Of course, you can't look at your own spit and see sloughed-off cells, the DNA they contain or the genetic information coded in the long chain of base pairs. You need special equipment and scientists who know how to use it. You also need trained counselors who can help you interpret the data once you get it back. That's where companies like 23andMe, deCODEme and Navigenics come in. They give you the tools, resources and infrastructure necessary to learn more about what makes you tick at a cellular level. They each do it slightly differently, and they each reveal different aspects of your DNA profile.

Let's see how these companies transform spit into state-of-the-art science.

Types of Genetic Tests

A German police officer takes a saliva sample from a young man at a primary school in northwestern Germany. The country has used voluntary genetic testing as an unprecedented evidence-gathering technique.
A German police officer takes a saliva sample from a young man at a primary school in northwestern Germany. The country has used voluntary genetic testing as an unprecedented evidence-gathering technique.
AP Photo/Joerg Sarbach

­Genetic tests analyze DNA present in blood and other tissue to find genetic disorders -- diseases linked to specific gene variations or mutations. About 900 such tests exist, ranging from more invasive procedures that require a trip to the hospital to the new generation of at-home tests that demand nothing more than spitting into a sterile, mini-sized spittoon. Here's a quick overview.

Prenatal testing may involve sampling and testing the DNA of a fetus. One common test under this umbrella is amniocentesis, which requires a physician to insert a needle into the water-filled sac surrounding the fetus to withdraw a small amount of fluid. In a lab, workers culture fetal cells from the amniotic fluid to obtain a sufficient quantity of DNA. Then they analyze the DNA for chromosome abnormalities that can lead to diseases or conditions such as Down s­yndrome and spina bifida.
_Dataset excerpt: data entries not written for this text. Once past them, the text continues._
/-- VFFMAX, VFFMSX, VFNMAX and 1 more -/
def useVffmaX (x : UseCtx) (w : Nat) : Uses :=
  { vr := [(bits w 18 5, x.g), (bits w 13 5, x.g)], gr := [bits w 8 5], vw := [(bits w 18 5, x.g)], kr := [bits w 5 3], pipe := some .lanes, role := .any
    links := (if bits w 4 1 = 0 then [(bits w 13 5, x.g)] else []) }

/-- VRCP, VRSQ, VEXP2 and 1 more -/
def useVrcp (x : UseCtx) (w : Nat) : Uses :=
  { vr := [(bits w 13 5, x.g)], vw := [(bits w 18 5, x.g)], kr := [bits w 5 3], pipe := some .special }

/-- VCMPEQ, VCMPNE, VCMPLT and 8 more -/
def useVcmpEq (x : UseCtx) (w : Nat) : Uses :=
  { vr := [(bits w 13 5, x.g), (bits w 8 5, x.g)], kw := [bits w 18 5], kr := [bits w 5 3], pipe := some .lanes, role := .any
    links := (if bits w 4 1 = 0 then [(bits w 13 5, x.g)] else []) ++ (if bits w 3 1 = 0 then [(bits w 8 5, x.g)] else []) }

/-- VCMPLTX, VCMPGEX, VFCMPFLTX and 1 more -/
def useVcmpLtX (x : UseCtx) (w : Nat) : Uses :=
  { vr := [(bits w 13 5, x.g)], gr := [bits w 8 5], kw := [bits w 18 5], kr := [bits w 5 3], pipe := some .lanes, role := .any
    links := (if bits w 4 1 = 0 then [(bits w 13 5, x.g)] else []) }

/-- VFWIDEN, VSWIDEN, VZWIDEN -/
def useVfwiden (x : UseCtx) (w : Nat) : Uses :=
  { vr := [(bits w 13 5, x.g)], vw := [(bits w 18 5, 2 * x.g)], kr := [bits w 5 3], pipe := some .lanes, role := .any
    links := (if bits w 4 1 = 0 then [(bits w 13 5, x.g)] else []) }

/-- VFNARROW -/
def useVfnarrow (x : UseCtx) (w : Nat) : Uses :=
  { vr := [(bits w 13 5, 2 * x.g)], vw := [(bits w 18 5, x.g)], kr := [bits w 5 3], pipe := some .lanes, role := .any
    links := (if bits w 4 1 = 0 then [(bits w 13 5, 2 * x.g)] else []) }

/-- VTOPLANE: the headers of the image are read too -/
def useVtoplane (x : UseCtx) (w : Nat) : Uses :=
  { vr := [(bits w 13 5, x.g), (bits w 18 5, x.img)], vw := [(bits w 18 5, x.img)], kr := [bits w 5 3], pipe := some .lanes, role := .any
    sizes := [((bits w 18 5, x.img), x.seg)]
    links := (if bits w 4 1 = 0 then [(bits w 13 5, x.g)] else []) }

/-- VNARROW: it writes the EFC that it reads -/
def useVnarrow (x : UseCtx) (w : Nat) : Uses := { useVtoplane x w with csr := some 5 }

/-- VDEQ -/
def useVdeq (x : UseCtx) (w : Nat) : Uses :=
  { vr := [(bits w 13 5, x.img)], vw := [(bits w 18 5, x.g)], kr := [bits w 5 3], pipe := some .lanes, role := .any
    sizes := [((bits w 13 5, x.img), x.seg)]
    links := (if bits w 4 1 = 0 then [(bits w 13 5, x.img)] else []) }

/-- VREDSUM, VREDMAX, VREDMIN and 6 more -/
def useVredsum (x : UseCtx) (w : Nat) : Uses :=
  { vr := [(bits w 13 5, x.g), (bits w 8 5, x.g)], vw := [(bits w 18 5, x.g)], kr := [bits w 5 3], pipe := some .lanes }

/-- VSLIDEUP, VSLIDEDN, VBCAST and 1 more -/
def useVslideup (x : UseCtx) (w : Nat) : Uses :=
  { vr := [(bits w 13 5, x.g)], gr := [bits w 8 5], vw := [(bits w 18 5, x.g)], kr := [bits w 5 3], pipe := some .lanes }

/-- VCOMPRESS, VEXPAND, VSCAN -/
def useVcompress (x : UseCtx) (w : Nat) : Uses :=
  { vr := [(bits w 13 5, x.g)], vw := [(bits w 18 5, x.g)], kr := [bits w 5 3], pipe := some .lanes }

/-- VIOTA -/
def useViota (x : UseCtx) (w : Nat) : Uses :=
  { vw := [(bits w 18 5, x.g)], kr := [bits w 5 3], pipe := some .lanes }

/-- VTBL -/
def useVtbl (x : UseCtx) (w : Nat) : Uses :=
  { sizes := [((bits w 13 5, 1), 4096)], vr := [(bits w 13 5, 1), (bits w 8 5, x.g)], vw := [(bits w 18 5, x.g)], kr := [bits w 5 3], pipe := some .lanes }

/-- VRAND -/
def useVrand (x : UseCtx) (w : Nat) : Uses :=
  { gr := [bits w 13 5, bits w 8 5], vw := [(bits w 18 5, x.g)], kr := [bits w 5 3], pipe := some .lanes }

/-- VMOVGV -/
def useVmovgv (x : UseCtx) (w : Nat) : Uses :=
  { gr := [bits w 13 5], vw := [(bits w 18 5, x.g)], kr := [bits w 5 3], pipe := some .lanes, role := .any }

/-- VMOVVG -/
def useVmovvg (x : UseCtx) (w : Nat) : Uses :=
  { vr := [(bits w 13 5, x.g)], gr := [bits w 8 5], gw := [bits w 18 5], pipe := some .lanes }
Another approach to genetic testing is gene sequencing, which identifies all of the building blocks, or nucleotides, of a specific gene. Once a person's gene has been sequenced, doctors can compare the gene against all known variations to see if it is normal or defective. For example, inherited alterations in the genes called BRCA1 and BRCA2 (short for "breast cancer 1" and "breast cancer 2") are associated with many cases of breast cancer.

Next up is single nucleotide polymorphism (SNP) testing. Nucleotides have three parts: a phosphate group, joined to a pentose sugar, bonded to a nitrogenous base. You can probably recite the various bases along with us -- adenine, guanine, cytosine, thymine and uracil (in RNA). Together, these nucleotides can combine in nearly infinite ways to account for all of the variation we see within and between species. Interestingly, the sequence of nucleotides in any two people is more than 99 percent identical [source: 23andMe]. Only a few nucleotides separate you from a complete stranger. These variations are called single nucleotide polymorphisms, or SNPs (pronounced "snips").
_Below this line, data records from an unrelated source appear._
-- ==== Sys2Proof/Decode.lean ====
section
/-! DEFINITION. From bits to instructions and back (03 R49 to R61, 04 R64 to R68).
A number is split once into its fields; every row of the opcode table is one line of the decoder of its major, which reads
the row's fixed bits and its operands, and one line of the encoder. A field value the encoding reserves is refused by
`Instr.wf`.
Lean's compiler holds at most 244 constructors with operands apart, so what builds an `Instr` is declared noncomputable: the
kernel evaluates it, compiled code does not. -/

noncomputable section

namespace Sys2Proof

/-- The number of parcels an instruction has, from bits [15:13] of parcel 0 (R49, Table 3-1). -/
def parcelCount (p0 : Nat) : Nat :=
  if p0 / 0x2000 % 8 ≤ 5 then 1 else if p0 / 0x2000 % 8 = 6 then 2 else 4

/-- Major 0x00 (Table 4-1). -/
def dec00 (d' a' b' fn' : Nat) : Option Instr :=
  if fn' = 0 then
    some (.add (.ofNat 5 (d')) (.ofNat 5 (a')) (.ofNat 5 (b')))
  else if fn' = 1 then
    some (.sub (.ofNat 5 (d')) (.ofNat 5 (a')) (.ofNat 5 (b')))
  else if fn' = 2 then
    some (.and (.ofNat 5 (d')) (.ofNat 5 (a')) (.ofNat 5 (b')))
  else if fn' = 3 then
    some (.or (.ofNat 5 (d')) (.ofNat 5 (a')) (.ofNat 5 (b')))
  else if fn' = 4 then
    some (.xor (.ofNat 5 (d')) (.ofNat 5 (a')) (.ofNat 5 (b')))
  else if fn' = 5 then
    some (.andn (.ofNat 5 (d')) (.ofNat 5 (a')) (.ofNat 5 (b')))
  else if fn' = 6 then
    some (.sll (.ofNat 5 (d')) (.ofNat 5 (a')) (.ofNat 5 (b')))
  else if fn' = 7 then
    some (.srl (.ofNat 5 (d')) (.ofNat 5 (a')) (.ofNat 5 (b')))
  else if fn' = 8 then
    some (.sra (.ofNat 5 (d')) (.ofNat 5 (a')) (.ofNat 5 (b')))
  else if fn' = 9 then
    some (.slt (.ofNat 5 (d')) (.ofNat 5 (a')) (.ofNat 5 (b')))
  else if fn' = 10 then
    some (.sltn (.ofNat 5 (d')) (.ofNat 5 (a')) (.ofNat 5 (b')))
  else if fn' = 11 then
    some (.min (.ofNat 5 (d')) (.ofNat 5 (a')) (.ofNat 5 (b')))
  else if fn' = 12 then
    some (.max (.ofNat 5 (d')) (.ofNat 5 (a')) (.ofNat 5 (b')))
  else if fn' = 13 then
    some (.minn (.ofNat 5 (d')) (.ofNat 5 (a')) (.ofNat 5 (b')))
  else if fn' = 14 then
    some (.maxn (.ofNat 5 (d')) (.ofNat 5 (a')) (.ofNat 5 (b')))
  else if fn' = 16 then
    some (.mul (.ofNat 5 (d')) (.ofNat 5 (a')) (.ofNat 5 (b')))
  else if fn' = 17 then
    some (.mulh (.ofNat 5 (d')) (.ofNat 5 (a')) (.ofNat 5 (b')))
  else if fn' = 18 then
    some (.mulhn (.ofNat 5 (d')) (.ofNat 5 (a')) (.ofNat 5 (b')))
  else if fn' = 19 then
    some (.div (.ofNat 5 (d')) (.ofNat 5 (a')) (.ofNat 5 (b')))
  else if fn' = 20 then
    some (.divn (.ofNat 5 (d')) (.ofNat 5 (a')) (.ofNat 5 (b')))
  else if fn' = 21 then
    some (.rem (.ofNat 5 (d')) (.ofNat 5 (a')) (.ofNat 5 (b')))
  else if fn' = 22 then
    some (.remn (.ofNat 5 (d')) (.ofNat 5 (a')) (.ofNat 5 (b')))
  else if b' = 0 ∧ fn' = 24 then
    some (.clz (.ofNat 5 (d')) (.ofNat 5 (a')))
  else if b' = 0 ∧ fn' = 25 then
    some (.popc (.ofNat 5 (d')) (.ofNat 5 (a')))
  else if fn' = 26 then
    some (.sext (.ofNat 5 (d')) (.ofNat 5 (a')) (.ofNat 5 (b')))
  else if fn' = 27 then
    some (.zext (.ofNat 5 (d')) (.ofNat 5 (a')) (.ofNat 5 (b')))
  else none

/-- Major 0x01 (Table 4-1). -/
def dec01 (d' a' b' fn' : Nat) : Option Instr :=
  some (.addi (.ofNat 5 (d')) (.ofNat 5 (a')) (.ofNat 13 (b' * 256 + fn')))

/-- Major 0x02 (Table 4-1). -/
def dec02 (d' a' b' fn' : Nat) : Option Instr :=
  if b' / 8 = 0 then
    some (.andi (.ofNat 5 (d')) (.ofNat 5 (a')) (.ofNat 11 (b' % 8 * 256 + fn')))
  else if b' / 8 = 1 then
    some (.ori (.ofNat 5 (d')) (.ofNat 5 (a')) (.ofNat 11 (b' % 8 * 256 + fn')))
  else if b' / 8 = 2 then
    some (.xori (.ofNat 5 (d')) (.ofNat 5 (a')) (.ofNat 11 (b' % 8 * 256 + fn')))
  else none

/-- Major 0x03 (Table 4-1). -/
def dec03 (d' a' b' fn' : Nat) : Option Instr :=
  if b' / 16 = 0 then
    some (.slti (.ofNat 5 (d')) (.ofNat 5 (a')) (.ofNat 12 (b' % 16 * 256 + fn')))
  else if b' / 16 = 1 then
    some (.sltni (.ofNat 5 (d')) (.ofNat 5 (a')) (.ofNat 12 (b' % 16 * 256 + fn')))
  else none

/-- Major 0x04 (Table 4-1). -/
def dec04 (d' a' b' fn' : Nat) : Option Instr :=
  if b' = 0 ∧ fn' / 64 = 0 then
    some (.slli (.ofNat 5 (d')) (.ofNat 5 (a')) (.ofNat 6 (fn' % 64)))
  else if b' = 8 ∧ fn' / 64 = 0 then
    some (.srli (.ofNat 5 (d')) (.ofNat 5 (a')) (.ofNat 6 (fn' % 64)))
  else if b' = 16 ∧ fn' / 64 = 0 then
    some (.srai (.ofNat 5 (d')) (.ofNat 5 (a')) (.ofNat 6 (fn' % 64)))
  else none

/-- Major 0x05 (Table 4-1). -/
def dec05 (d' a' b' fn' : Nat) : Option Instr :=
  some (.lih (.ofNat 5 (d')) (.ofNat 18 (a' * 8192 + b' * 256 + fn')))

/-- Major 0x06 (Table 4-1). -/
def dec06 (d' a' b' fn' : Nat) : Option Instr :=
  some (.addpc (.ofNat 5 (d')) (.ofNat 18 (a' * 8192 + b' * 256 + fn')))

/-- Major 0x07 (Table 4-1). -/
def dec07 (d' a' b' fn' : Nat) : Option Instr :=
  if d' / 2 = 0 ∧ b' % 2 = 0 ∧ fn' / 16 = 0 then
    some (.xform (.ofNat 5 (d' % 2 * 16 + a' / 2)) (.ofNat 5 (a' % 2 * 16 + b' / 2)) (.ofNat 3 (fn' / 2 % 8)) (.ofNat 1 (fn' % 2)))
  else if d' / 2 = 1 ∧ b' % 2 = 0 ∧ fn' = 0 then
    some (.xshift (.ofNat 5 (d' % 2 * 16 + a' / 2)) (.ofNat 5 (a' % 2 * 16 + b' / 2)))
  else if d' / 2 = 2 ∧ b' % 2 = 0 ∧ fn' = 0 then
    some (.xtoloc (.ofNat 5 (d' % 2 * 16 + a' / 2)) (.ofNat 5 (a' % 2 * 16 + b' / 2)))
  else if d' / 2 = 3 ∧ b' % 2 = 0 ∧ fn' = 0 then
    some (.xlshift (.ofNat 5 (d' % 2 * 16 + a' / 2)) (.ofNat 5 (a' % 2 * 16 + b' / 2)))
  else if d' / 2 = 4 then
    some (.xeval (.ofNat 5 (d' % 2 * 16 + a' / 2)) (.ofNat 5 (a' % 2 * 16 + b' / 2)) (.ofNat 5 (b' % 2 * 16 + fn' / 16)) (.ofNat 3 (fn' / 2 % 8)) (.ofNat 1 (fn' % 2)))
  else if d' / 2 = 5 then
    some (.xadmit (.ofNat 5 (d' % 2 * 16 + a' / 2)) (.ofNat 5 (a' % 2 * 16 + b' / 2)) (.ofNat 5 (b' % 2 * 16 + fn' / 16)) (.ofNat 3 (fn' / 2 % 8)) (.ofNat 1 (fn' % 2)))
  else if d' / 2 = 6 then
    some (.xdirect (.ofNat 5 (d' % 2 * 16 + a' / 2)) (.ofNat 5 (a' % 2 * 16 + b' / 2)) (.ofNat 5 (b' % 2 * 16 + fn' / 16)) (.ofNat 3 (fn' / 2 % 8)) (.ofNat 1 (fn' % 2)))
  else if d' / 2 = 7 ∧ b' % 2 = 0 ∧ fn' = 0 then
    some (.xld (.ofNat 5 (d' % 2 * 16 + a' / 2)) (.ofNat 5 (a' % 2 * 16 + b' / 2)))
  else if d' / 2 = 8 ∧ b' % 2 = 0 ∧ fn' = 0 then
    some (.xst (.ofNat 5 (d' % 2 * 16 + a' / 2)) (.ofNat 5 (a' % 2 * 16 + b' / 2)))
  else if d' / 2 = 9 ∧ fn' % 16 = 0 then
    some (.xzero (.ofNat 5 (d' % 2 * 16 + a' / 2)) (.ofNat 5 (a' % 2 * 16 + b' / 2)) (.ofNat 5 (b' % 2 * 16 + fn' / 16)))
  else if d' / 2 = 10 ∧ b' % 2 = 0 ∧ fn' = 0 then
    some (.xord (.ofNat 5 (d' % 2 * 16 + a' / 2)) (.ofNat 5 (a' % 2 * 16 + b' / 2)))
  else if d' / 2 = 11 then
    some (.xevalg (.ofNat 5 (d' % 2 * 16 + a' / 2)) (.ofNat 5 (a' % 2 * 16 + b' / 2)) (.ofNat 5 (b' % 2 * 16 + fn' / 16)) (.ofNat 3 (fn' / 2 % 8)) (.ofNat 1 (fn' % 2)))
  else none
To run a SNP test, scientists embed a subject's DNA into a small silicon chip containing reference DNA from both healthy individuals and individuals with certain diseases. By analyzing how the SNPs from the subject's DNA match up with SNPs from the reference DNA, the scientists can determine if the subject might be predisposed to certain diseases or disorders.

­SNP testing is the technique used by almost all at-home genetic testing companies. It doesn't, however, provide absolute, undisputed results.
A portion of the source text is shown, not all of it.